**WHAT IS NEEDED:** Transcribe exactly each line of the entries, from the opening line to the line with "port (p : Port)", with both of those lines included.

─── PROVIDED RECORDS

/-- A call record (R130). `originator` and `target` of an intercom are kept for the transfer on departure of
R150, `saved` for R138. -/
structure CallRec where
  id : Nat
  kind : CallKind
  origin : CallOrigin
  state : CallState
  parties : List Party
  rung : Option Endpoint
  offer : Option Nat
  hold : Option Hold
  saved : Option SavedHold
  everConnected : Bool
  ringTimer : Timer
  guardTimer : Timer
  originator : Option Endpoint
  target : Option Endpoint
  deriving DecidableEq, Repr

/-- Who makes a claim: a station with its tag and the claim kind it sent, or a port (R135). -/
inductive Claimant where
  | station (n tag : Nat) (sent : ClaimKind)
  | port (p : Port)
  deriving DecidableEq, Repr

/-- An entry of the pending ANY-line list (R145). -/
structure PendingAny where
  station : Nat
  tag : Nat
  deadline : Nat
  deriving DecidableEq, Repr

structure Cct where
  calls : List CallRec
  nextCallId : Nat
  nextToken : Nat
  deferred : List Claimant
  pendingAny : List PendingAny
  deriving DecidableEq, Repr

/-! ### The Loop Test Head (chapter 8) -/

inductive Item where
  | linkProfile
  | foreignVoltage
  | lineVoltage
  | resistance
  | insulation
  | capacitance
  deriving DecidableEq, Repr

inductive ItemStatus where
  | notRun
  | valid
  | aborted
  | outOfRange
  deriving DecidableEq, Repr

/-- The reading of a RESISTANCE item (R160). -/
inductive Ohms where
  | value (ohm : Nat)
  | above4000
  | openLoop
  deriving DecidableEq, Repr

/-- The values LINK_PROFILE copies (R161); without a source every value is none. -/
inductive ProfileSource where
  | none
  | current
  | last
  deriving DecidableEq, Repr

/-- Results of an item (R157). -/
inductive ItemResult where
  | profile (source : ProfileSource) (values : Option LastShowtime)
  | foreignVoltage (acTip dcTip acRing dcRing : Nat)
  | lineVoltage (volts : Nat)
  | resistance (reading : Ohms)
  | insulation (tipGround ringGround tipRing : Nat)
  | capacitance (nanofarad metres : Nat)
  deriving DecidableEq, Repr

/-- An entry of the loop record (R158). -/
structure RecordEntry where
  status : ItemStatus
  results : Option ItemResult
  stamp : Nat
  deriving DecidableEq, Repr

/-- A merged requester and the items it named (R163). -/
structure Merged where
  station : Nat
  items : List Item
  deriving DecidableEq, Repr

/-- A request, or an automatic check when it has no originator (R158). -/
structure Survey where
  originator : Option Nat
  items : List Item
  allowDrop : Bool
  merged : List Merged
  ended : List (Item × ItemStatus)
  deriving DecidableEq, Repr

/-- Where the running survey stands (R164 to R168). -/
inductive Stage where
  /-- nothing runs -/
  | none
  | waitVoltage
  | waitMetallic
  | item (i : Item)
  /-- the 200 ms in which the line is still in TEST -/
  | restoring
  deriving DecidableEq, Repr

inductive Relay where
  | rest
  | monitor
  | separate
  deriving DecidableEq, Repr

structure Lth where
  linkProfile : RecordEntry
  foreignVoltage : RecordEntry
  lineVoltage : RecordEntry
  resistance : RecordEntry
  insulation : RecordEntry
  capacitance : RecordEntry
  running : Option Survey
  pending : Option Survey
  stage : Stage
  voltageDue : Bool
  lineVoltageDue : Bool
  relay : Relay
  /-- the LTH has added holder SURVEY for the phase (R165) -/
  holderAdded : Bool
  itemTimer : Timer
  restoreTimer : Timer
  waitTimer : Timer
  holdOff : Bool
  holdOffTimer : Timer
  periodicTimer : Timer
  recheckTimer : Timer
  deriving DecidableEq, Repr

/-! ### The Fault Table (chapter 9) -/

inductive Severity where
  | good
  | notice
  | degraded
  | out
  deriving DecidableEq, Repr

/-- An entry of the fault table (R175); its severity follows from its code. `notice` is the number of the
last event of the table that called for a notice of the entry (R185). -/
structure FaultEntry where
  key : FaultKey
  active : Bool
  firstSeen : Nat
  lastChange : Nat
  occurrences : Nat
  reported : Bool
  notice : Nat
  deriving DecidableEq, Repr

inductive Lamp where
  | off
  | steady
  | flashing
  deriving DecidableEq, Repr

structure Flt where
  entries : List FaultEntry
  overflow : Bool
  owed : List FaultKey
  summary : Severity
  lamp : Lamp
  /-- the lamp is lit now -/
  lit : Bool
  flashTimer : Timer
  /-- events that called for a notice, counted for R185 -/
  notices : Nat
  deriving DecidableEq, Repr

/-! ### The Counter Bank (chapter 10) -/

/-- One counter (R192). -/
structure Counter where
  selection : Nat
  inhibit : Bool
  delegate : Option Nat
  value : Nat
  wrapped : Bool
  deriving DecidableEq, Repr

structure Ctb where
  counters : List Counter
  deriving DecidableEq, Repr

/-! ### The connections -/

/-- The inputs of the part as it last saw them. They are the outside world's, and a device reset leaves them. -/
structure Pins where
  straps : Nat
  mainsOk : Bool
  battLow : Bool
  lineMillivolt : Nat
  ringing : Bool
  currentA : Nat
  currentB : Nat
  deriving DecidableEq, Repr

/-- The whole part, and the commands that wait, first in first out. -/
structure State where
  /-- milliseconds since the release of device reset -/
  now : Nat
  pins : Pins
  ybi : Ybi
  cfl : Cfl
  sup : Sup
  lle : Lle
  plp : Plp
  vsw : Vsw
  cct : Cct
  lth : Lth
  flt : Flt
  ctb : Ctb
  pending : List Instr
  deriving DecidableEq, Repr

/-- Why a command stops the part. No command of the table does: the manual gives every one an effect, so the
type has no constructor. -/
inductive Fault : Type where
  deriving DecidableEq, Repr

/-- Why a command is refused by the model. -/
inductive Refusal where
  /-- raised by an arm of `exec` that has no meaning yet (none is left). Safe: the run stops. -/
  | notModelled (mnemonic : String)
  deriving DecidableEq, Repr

──────

**SOLUTION BELOW:**
/-- A call record (R130). `originator` and `target` of an intercom are kept for the transfer on departure of
R150, `saved` for R138. -/
structure CallRec where
  id : Nat
  kind : CallKind
  origin : CallOrigin
  state : CallState
  parties : List Party
  rung : Option Endpoint
  offer : Option Nat
  hold : Option Hold
  saved : Option SavedHold
  everConnected : Bool
  ringTimer : Timer
  guardTimer : Timer
  originator : Option Endpoint
  target : Option Endpoint
  deriving DecidableEq, Repr

/-- Who makes a claim: a station with its tag and the claim kind it sent, or a port (R135). -/
inductive Claimant where
  | station (n tag : Nat) (sent : ClaimKind)
  | port (p : Port)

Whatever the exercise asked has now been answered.